• _What is needed_: Your answer must consist of exactly the lines below, starting with the line with "The filter -/" and going on through the line with "in place. -/", and nothing else.

○ ○ ○ ○ ○ ○ ○

/-- Whatever test of Step 1 a request fails, it is answered `MalformedTag` (60_exceptions.md R153). -/
theorem exec_decode_of_not_isTag {s : State} {r : Request} (ht : ¬ r.isTag = true)
    (hv : s.respValid = false) :
    exec (decode s.config r) s = .next (accepted s (failureColumn s.config 1 0)) := by
  have image : decodeImage s.config r = failureColumn s.config 1 0 := by
    rw [decodeImage, decodeSteps_of_not_isTag ht]
    exact errorImage_eq_failureColumn s.config .malformedTag
  rw [machineRunsTheEightSteps s r hv, image]

/-- The saturation of the length at 255 makes no string look 24 characters long
(10_state.md R25). -/
theorem ofCodes_len_eq_24_iff (codes : List Byte) :
    (Request.ofCodes codes).len = 24#8 ↔ codes.length = 24 := by
  rw [Request.ofCodes, ← BitVec.toNat_inj, BitVec.toNat_ofNat, BitVec.toNat_ofNat]
  omega

/-- Settles O8: the length at the port is 24 for strings of that length only, so Step 1 fails. -/
theorem wrongLengthIsMalformed : Obligations.WrongLengthIsMalformed := by
  intro s codes hlen hv
  refine exec_decode_of_not_isTag (fun ht => hlen ?_) hv
  obtain ⟨len, -⟩ := (isTag_iff _).1 ht
  exact (ofCodes_len_eq_24_iff codes).1 len

/-- 30_encoding.md R45: the three ranges of character codes. -/
theorem isHex_eq_true_iff (c : Byte) :
    isHex c = true ↔
      (0x30 ≤ c.toNat ∧ c.toNat ≤ 0x39) ∨ (0x41 ≤ c.toNat ∧ c.toNat ≤ 0x46) ∨
        (0x61 ≤ c.toNat ∧ c.toNat ≤ 0x66) := by
  simp only [isHex, Bool.or_eq_true, Bool.and_eq_true, decide_eq_true_eq, or_assoc]

/-- Settles O9: in the text form every lane, so also this one, holds a hex digit. -/
theorem nonHexCharacterIsMalformed : Obligations.NonHexCharacterIsMalformed := by
  intro s r i _ notHex hv
  refine exec_decode_of_not_isTag (fun ht => notHex ?_) hv
  obtain ⟨-, hex⟩ := (isTag_iff r).1 ht
  exact (isHex_eq_true_iff _).1 (hex i)

/-! ### Letter case -/

/-- 30_encoding.md R46: the case of a letter does not change its digit value. -/
theorem hexval_eq_of_sameUpToCase {a b : Byte} (ha : isHex a = true) (hb : isHex b = true)
    (h : sameUpToCase a b) : hexval a = hexval b := by
  rcases h with rfl | rfl
  · rfl
  · exact (hexval_caseBit a ha hb).symm

/-- Step 2 reads nothing of the characters but their digit values (41_surface_validation.md R73). -/
theorem tagBytes_congr {r r' : Request} (h : ∀ i : Fin 24, hexval r.ch[i] = hexval r'.ch[i]) :
    tagBytes r = tagBytes r' := by
  refine Vector.ext fun k hk => ?_
  have high : hexval r.ch[2 * k] = hexval r'.ch[2 * k] := h ⟨2 * k, by omega⟩
  have low : hexval r.ch[2 * k + 1] = hexval r'.ch[2 * k + 1] := h ⟨2 * k + 1, by omega⟩
  rw [tagBytes_getElem, tagBytes_getElem, high, low]

theorem tagWord_congr {r r' : Request} (h : tagBytes r = tagBytes r') : tagWord r = tagWord r' := by
  rw [tagWord, tagWord, h]

/-- Well-formed tags are decoded by their words. -/
theorem decode_congr (c : Config) {r r' : Request} (ht : r.isTag = true) (ht' : r'.isTag = true)
    (h : tagWord r = tagWord r') : decode c r = decode c r' := by
  rw [decode_of_isTag ht, decode_of_isTag ht', h]

/-- Settles O10: lane by lane the digit values are equal, hence the bytes, the word and the decoded
instruction. -/
theorem letterCaseDoesNotMatter : Obligations.LetterCaseDoesNotMatter := by
  intro s r r' ht ht' same
  obtain ⟨-, hex⟩ := (isTag_iff r).1 ht
  obtain ⟨-, hex'⟩ := (isTag_iff r').1 ht'
  have bytes : tagBytes r = tagBytes r' :=
    tagBytes_congr fun i => hexval_eq_of_sameUpToCase (hex i) (hex' i) (same i)
  have word : tagWord r = tagWord r' := tagWord_congr bytes
  exact ⟨bytes, word, by rw [decode_congr s.config ht ht' word]⟩

end Sys2Proof.Machine
end

section
/-! PROOFS. 42_header_filter_partition.md: Step 3 tests the header, Step 4 masks and checks the filter,
Step 5 looks the partition up, under both masks. -/

namespace Sys2Proof.Machine

open Sys2Proof.Claims

/-! ### The header -/

/-- A decode that an error ends is answered by that error's failure column (60_exceptions.md R154). -/
theorem exec_decode_of_error {s : State} {r : Request} {e : DecodeError}
    (he : decodeSteps s.config r = .error e) (hv : s.respValid = false) :
    exec (decode s.config r) s =
      .next (accepted s (failureColumn s.config (errorStatus e) (errorPayload e))) := by
  rw [machineRunsTheEightSteps s r hv, decodeImage, he, imageOf, errorImage_eq_failureColumn]

/-- Settles O11: Step 3 ends the decode of such a tag with the header byte as payload. -/
theorem otherHeadersAreUnsupported : Obligations.OtherHeadersAreUnsupported :=
  fun _ _ ht hh hv => exec_decode_of_error (decodeSteps_of_header_ne ht hh) hv

/-! ### The filter -/

theorem filterOk_eq_true_iff (b : Byte) :
    filterOk b = true ↔ b.toNat ∈ [0, 32, 64, 96, 128, 160, 192, 224] := by
  simp [filterOk, ← BitVec.toNat_inj]

/-- 42_header_filter_partition.md R82: masking a byte leaves its top three bits in place. -/
theorem and_filterMask (b : Byte) : b &&& filterMask = filterValue (b.extractLsb' 5 3) := by
  revert b; decide

/-- The eight filter values, one for each value of the three bits, are those the check tests for. -/
theorem filterOk_filterValue : ∀ filter : BitVec 3, filterOk (filterValue filter) = true := by decide

/-- Settles O12: membership read off the list, and a masked byte is one of the eight filter values. -/
theorem filterCheckAlwaysPasses : Obligations.FilterCheckAlwaysPasses := by
  refine ⟨filterOk_eq_true_iff, fun b => ?_⟩
  have masked : b &&& 0xE0#8 = filterValue (b.extractLsb' 5 3) := and_filterMask b
  rw [masked, filterOk_filterValue]

/-! ### The partition table -/

theorem key_toNat (f : Format) : f.key.toNat = printedKey f := by cases f <;> rfl

theorem ptable_eq_some_iff (p : Byte) (f : Format) : ptable p = some f ↔ p = f.key :=
  ⟨ptable_eq_some p f, fun h => h ▸ ptable_key f⟩

/-- Settles O13: the lookup inverts the keys, which have the printed values; the widths row by row. -/
theorem partitionTableHasItsSevenRows : Obligations.PartitionTableHasItsSevenRows := by
  refine ⟨fun p f => ?_, fun f => ⟨?printed, rfl, cpw_add_irw f⟩⟩
  · rw [ptable_eq_some_iff, ← key_toNat, BitVec.toNat_inj]
  case printed => cases f <;> rfl

/-- Under `PMASK = 0x1C` the masked value is the three partition bits, in place, whatever the filter
bits and the last two bits of byte 1 are. -/
theorem append_and_mask_x1C : ∀ (filter p : BitVec 3) (low : BitVec 2),
    (filter ++ p ++ low) &&& PMask.x1C.mask = 0#3 ++ p ++ 0#2 := by decide

theorem partitionBits_eq_key (f : Format) :
    0#3 ++ BitVec.ofNat 3 (printedKey f / 4) ++ 0#2 = f.key := by cases f <;> rfl

/-- Settles O14: masking leaves the partition bits, which 000 to 110 spell the seven keys and 111 spells
28, the value the table lacks; on such a tag Step 5 ends the decode. -/
theorem everyPartitionRowIsReached : Obligations.EveryPartitionRowIsReached := by
  refine ⟨fun f filter low => ?reached, fun filter low => ?bits111, by decide,
    fun s r ht hh hm hb hv => ?run⟩
  case reached => rw [append_and_mask_x1C, partitionBits_eq_key, ptable_key]
  case bits111 =>
    rw [append_and_mask_x1C]
    exact ⟨rfl, rfl⟩
  case run =>
    have masked : (tagBytes r)[1] &&& s.config.pmask.mask = 28#8 := by rw [hm]; exact hb
    have noRow : ptable ((tagBytes r)[1] &&& s.config.pmask.mask) = none := by rw [masked]; rfl
    have steps := decodeSteps_of_ptable_none ht hh noRow
    rw [masked] at steps
    exact exec_decode_of_error steps hv

/-! ### The alternate mask -/

section
variable {c : Config} {r : Request}

theorem decodeImage_of_header_ne (ht : r.isTag = true) (hh : (tagBytes r)[0] ≠ headerSgtin96) :
    decodeImage c r = errorImage c (.unsupportedHeader (tagBytes r)[0]) := by
  rw [decodeImage, decodeSteps_of_header_ne ht hh, imageOf]

theorem decodeImage_of_ptable_none (ht : r.isTag = true) (hh : (tagBytes r)[0] = headerSgtin96)
    (hp : ptable ((tagBytes r)[1] &&& c.pmask.mask) = none) :
    decodeImage c r = errorImage c (.invalidPartition ((tagBytes r)[1] &&& c.pmask.mask)) := by
  rw [decodeImage, decodeSteps_of_ptable_none ht hh hp, imageOf]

○ ○ ○ ○ ○ ○ ○

• _Answer to the exercise_:
/-! ### The filter -/

theorem filterOk_eq_true_iff (b : Byte) :
    filterOk b = true ↔ b.toNat ∈ [0, 32, 64, 96, 128, 160, 192, 224] := by
  simp [filterOk, ← BitVec.toNat_inj]

/-- 42_header_filter_partition.md R82: masking a byte leaves its top three bits in place. -/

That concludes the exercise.